Silver miner Fresnillo was off some-more than 2pc, whilst Kazakhmys, Rio Tinto and Randgold Resources all featured on the crook board. The FTSE was down around twenty-three points - or 0.4pc - at 5617 at lunchtime.

FTSE struggles on some-more bad headlines at home FTSE 100 binds on to benefit as tellurian convene falters FTSE 100 loses gains as tellurian convene fades FTSE 100 rallies after pointy falls FTSE 100 closes somewhat down

Offsetting the descending miners were retailers, buoyed by heartening formula in the sector. Next, Kingfisher and Home Retail Group all rose up the winners joining table. Although the latter - owners of Argos and Homebase - saw a drop in sales, it revised up the distinction superintendence for the second time in 3 months.

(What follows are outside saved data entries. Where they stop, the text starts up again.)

theorem initWord_toNat (i : Nat) : (initWord pw qw i).toNat = (pw.toNat + i * qw.toNat) % 2 ^ w := by
  induction i with
  | zero => rw [initWord, Nat.zero_mul, Nat.add_zero, Nat.mod_eq_of_lt pw.isLt]
  | succ i ih => rw [initWord, BitVec.toNat_add, ih, Nat.mod_add_mod, Nat.add_assoc, Nat.succ_mul]

theorem fileRead_initTable {t i : Nat} (h : i < t) : fileRead (initTable pw qw t) i = initWord pw qw i := by
  rw [initTable, fileRead_ofFn _ h]

end

/-! ### The mixing loop (R101) -/

section
variable {n w : Nat} {f g : Vector (BitVec w) n}

/-- A write to both of two files leaves the entries alike that were alike, whether it is dropped or not. -/
theorem fileRead_write_congr {j : Nat} (h : fileRead f j = fileRead g j) (i : Nat) (x : BitVec w) :
    fileRead (fileWrite f i x) j = fileRead (fileWrite g i x) j := by
  by_cases hij : i = j
  · subst hij
    obtain hi | hi := Nat.lt_or_ge i n
    · rw [fileRead_write_same f hi, fileRead_write_same g hi]
    · rw [fileRead_of_ge _ hi, fileRead_of_ge _ hi]
  · rw [fileRead_write_other f hij, fileRead_write_other g hij, h]

theorem toNat_fileRead_write {i i' j a b : Nat} {x : BitVec w} (hi : i < n) (hii' : i = i') (hx : x.toNat = a)
    (hf : (fileRead f j).toNat = b) : (fileRead (fileWrite f i x) j).toNat = if j = i' then a else b := by
  subst hii'
  split
  case isTrue hji => rw [hji, fileRead_write_same f hi, hx]
  case isFalse hji => rw [fileRead_write_other f (Ne.symm hji), hf]

end

section
variable {w t n c : Nat}

/-- An iteration reads word J of L only, and writes it. -/
theorem mixStep_withL (m : Mixer w t n) {l : Vector (Word w) n} (h : fileRead m.l m.j = fileRead l m.j) :
    mixStep c { m with l := l } = { mixStep c m with l := fileWrite l m.j (mixStep c m).kb } := by
  simp only [mixStep, h]

/-- The words of L from `c` on do not reach the table. -/
theorem mixLoop_withL (v : Nat) (m : Mixer w t n) (l : Vector (Word w) n) (hj : m.j < c)
    (h : ∀ j, j < c → fileRead m.l j = fileRead l j) :
    (mixLoop c v { m with l := l }).s = (mixLoop c v m).s := by
  induction v generalizing m l with
  | zero => rfl
  | succ v ih =>
    rw [mixLoop, mixLoop, mixStep_withL m (h _ hj)]
    exact ih (mixStep c m) _ (Nat.mod_lt _ (Nat.zero_lt_of_lt hj)) fun j hjc =>
      fileRead_write_congr (h j hjc) m.j _

/-- The engine's mixer holds what the rules' own mixer holds, in the words of both files that are in use. -/
structure Mixer.Follows (c : Nat) (m : Mixer w t n) (x : Claims.MixN) : Prop where
  s_eq  : ∀ i, i < t → (fileRead m.s i).toNat = x.s i
  l_eq  : ∀ j, j < c → (fileRead m.l j).toNat = x.l j
  ka_eq : m.ka.toNat = x.ka
  kb_eq : m.kb.toNat = x.kb
  i_eq  : m.i = x.i
  j_eq  : m.j = x.j
  i_lt  : m.i < t
  j_lt  : m.j < c

theorem toNat_add_add (a b d : Word w) : (a + b + d).toNat = (a.toNat + b.toNat + d.toNat) % 2 ^ w := by
  rw [BitVec.toNat_add, BitVec.toNat_add, Nat.mod_add_mod]

variable {m : Mixer w t n} {x : Claims.MixN} (h : m.Follows c x)
include h

/-- The first line of R101's loop. -/
theorem Mixer.Follows.mixStep_ka : (mixStep c m).ka.toNat = (Claims.mixStepN w t c x).ka := by
  have hs : (fileRead m.s m.i).toNat = x.s x.i := h.i_eq ▸ h.s_eq m.i h.i_lt
  show (rotl (fileRead m.s m.i + m.ka + m.kb) 3).toNat = Claims.rotlN w ((x.s x.i + x.ka + x.kb) % 2 ^ w) 3
  rw [toNat_rotl, toNat_add_add, hs, h.ka_eq, h.kb_eq]

/-- The second line of R101's loop, which uses the new `ka`. -/
theorem Mixer.Follows.mixStep_kb : (mixStep c m).kb.toNat = (Claims.mixStepN w t c x).kb := by
  have hl : (fileRead m.l m.j).toNat = x.l x.j := h.j_eq ▸ h.l_eq m.j h.j_lt
  show (rotl (fileRead m.l m.j + (mixStep c m).ka + m.kb) ((mixStep c m).ka + m.kb).toNat).toNat =
    Claims.rotlN w ((x.l x.j + (Claims.mixStepN w t c x).ka + x.kb) % 2 ^ w)
      (((Claims.mixStepN w t c x).ka + x.kb) % 2 ^ w)
  rw [toNat_rotl, toNat_add_add, BitVec.toNat_add, hl, h.mixStep_ka, h.kb_eq]

theorem Mixer.Follows.mixStep (hc : c ≤ n) : (mixStep c m).Follows c (Claims.mixStepN w t c x) where
  s_eq i hi := toNat_fileRead_write h.i_lt h.i_eq h.mixStep_ka (h.s_eq i hi)
  l_eq j hj := toNat_fileRead_write (h.j_lt.trans_le hc) h.j_eq h.mixStep_kb (h.l_eq j hj)
  ka_eq := h.mixStep_ka
  kb_eq := h.mixStep_kb
  i_eq := congrArg (fun i => (i + 1) % t) h.i_eq
  j_eq := congrArg (fun j => (j + 1) % c) h.j_eq
  i_lt := Nat.mod_lt _ (Nat.zero_lt_of_lt h.i_lt)
  j_lt := Nat.mod_lt _ (Nat.zero_lt_of_lt h.j_lt)

theorem Mixer.Follows.mixLoop (hc : c ≤ n) (v : Nat) :
    (mixLoop c v m).Follows c ((Claims.mixStepN w t c)^[v] x) := by
  induction v generalizing m x with
  | zero => exact h
  | succ v ih => exact ih (h.mixStep hc)

end

/-! ### The key schedule (R102, R104) -/

/-- The engine's key schedule is the rules' own: it starts from the same words and the loop keeps them the same. -/
theorem keySchedule_toNat (p : Params) (k : Vector Byte p.B_MAX) {b i : Nat} (hb : b ≤ p.B_MAX) (hi : i < p.T) :
    (fileRead (keySchedule p k b) i).toNat = Claims.keyScheduleN p (fun n => (fileRead k n).toNat) b i := by
  have hc : keyWords p.U b ≤ p.C_MAX := keyWords_le_C_MAX p hb
  refine (Mixer.Follows.mixLoop (c := keyWords p.U b) ?_ hc (3 * max (keyWords p.U b) p.T)).s_eq i hi
  exact {
    s_eq := fun i hi => by rw [fileRead_initTable _ _ hi, initWord_toNat]
    l_eq := fun j hj => by rw [fileRead_loadWords k b hj (hj.trans_le hc), loadWord_toNat k b p.width]
    ka_eq := BitVec.toNat_zero
    kb_eq := BitVec.toNat_zero
    i_eq := rfl
    j_eq := rfl
    i_lt := Nat.zero_lt_of_lt hi
    j_lt := keyWords_pos _ _ }

/-- The rules' key schedule depends on the width with its constants, on R, and on the key bytes below `b`. -/
theorem keyScheduleN_congr {p p' : Params} (hw : p.width = p'.width) (hr : p.rounds = p'.rounds) {k k' : Nat → Nat}
    {b : Nat} (hk : ∀ n, n < b → k n = k' n) : Claims.keyScheduleN p k b = Claims.keyScheduleN p' k' b := by
  have hmask (n : Nat) : (if n < b then k n else 0) = if n < b then k' n else 0 := by
    split
    case isTrue hn => exact hk n hn
    case isFalse => rfl
  cases p
  cases p'
  subst hw hr
  simp only [Claims.keyScheduleN, hmask]

/-! ### Writes of KEYLEN and KEYDATA (R95, R96, R118, R119) -/

section
variable {p : Params} {e : Engine p} {v : BitVec p.WD}

theorem Engine.regWrite_of_writeCheck {idx : BitVec 12} {c : ErrorCode} (hc : e.writeCheck idx v = c)
    (hne : c ≠ .noError) (lat : Nat) : e.regWrite lat idx v = e.raiseError c idx v := by
  rw [e.regWrite_rejected lat idx v (hc ▸ hne), hc]

theorem Engine.writeCheck_keylen (hb : e.busy = false) :
    e.writeCheck 0x006#12 v = if p.B_MAX < v.toNat % 2 ^ 32 then .keylenRange else .noError := by
  simp [Engine.writeCheck, Engine.keylenCheck, hb]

Supermarket sequence Morrisons, that posted a surge in the dividend, dipped around 1.8pc after the association gradual the spike in increase with a discreet opinion on the year ahead.

Among the second tier, takeover tittle-tattle one after another apace - this time, it was Connaught in the frame.

The association that maintains amicable housing surfaced the mid-cap leaderboard in early trade on the behind of conjecture that it was set to embrace a bid from in isolation equity organisation 3i. Traders were muttering that 3i was seeking to lift €350m on the down payment marketplace to buy the company.

But after this morning, there were reports that Connaught had perceived no such proceed and the shares were usually up around 1.4pc by lunchtime, carrying progressing climbed as high as 4pc.

Trailing the mid-caps at lunchtime was Computacenter, that slipped around 4.5pc, notwithstanding a surge in profits.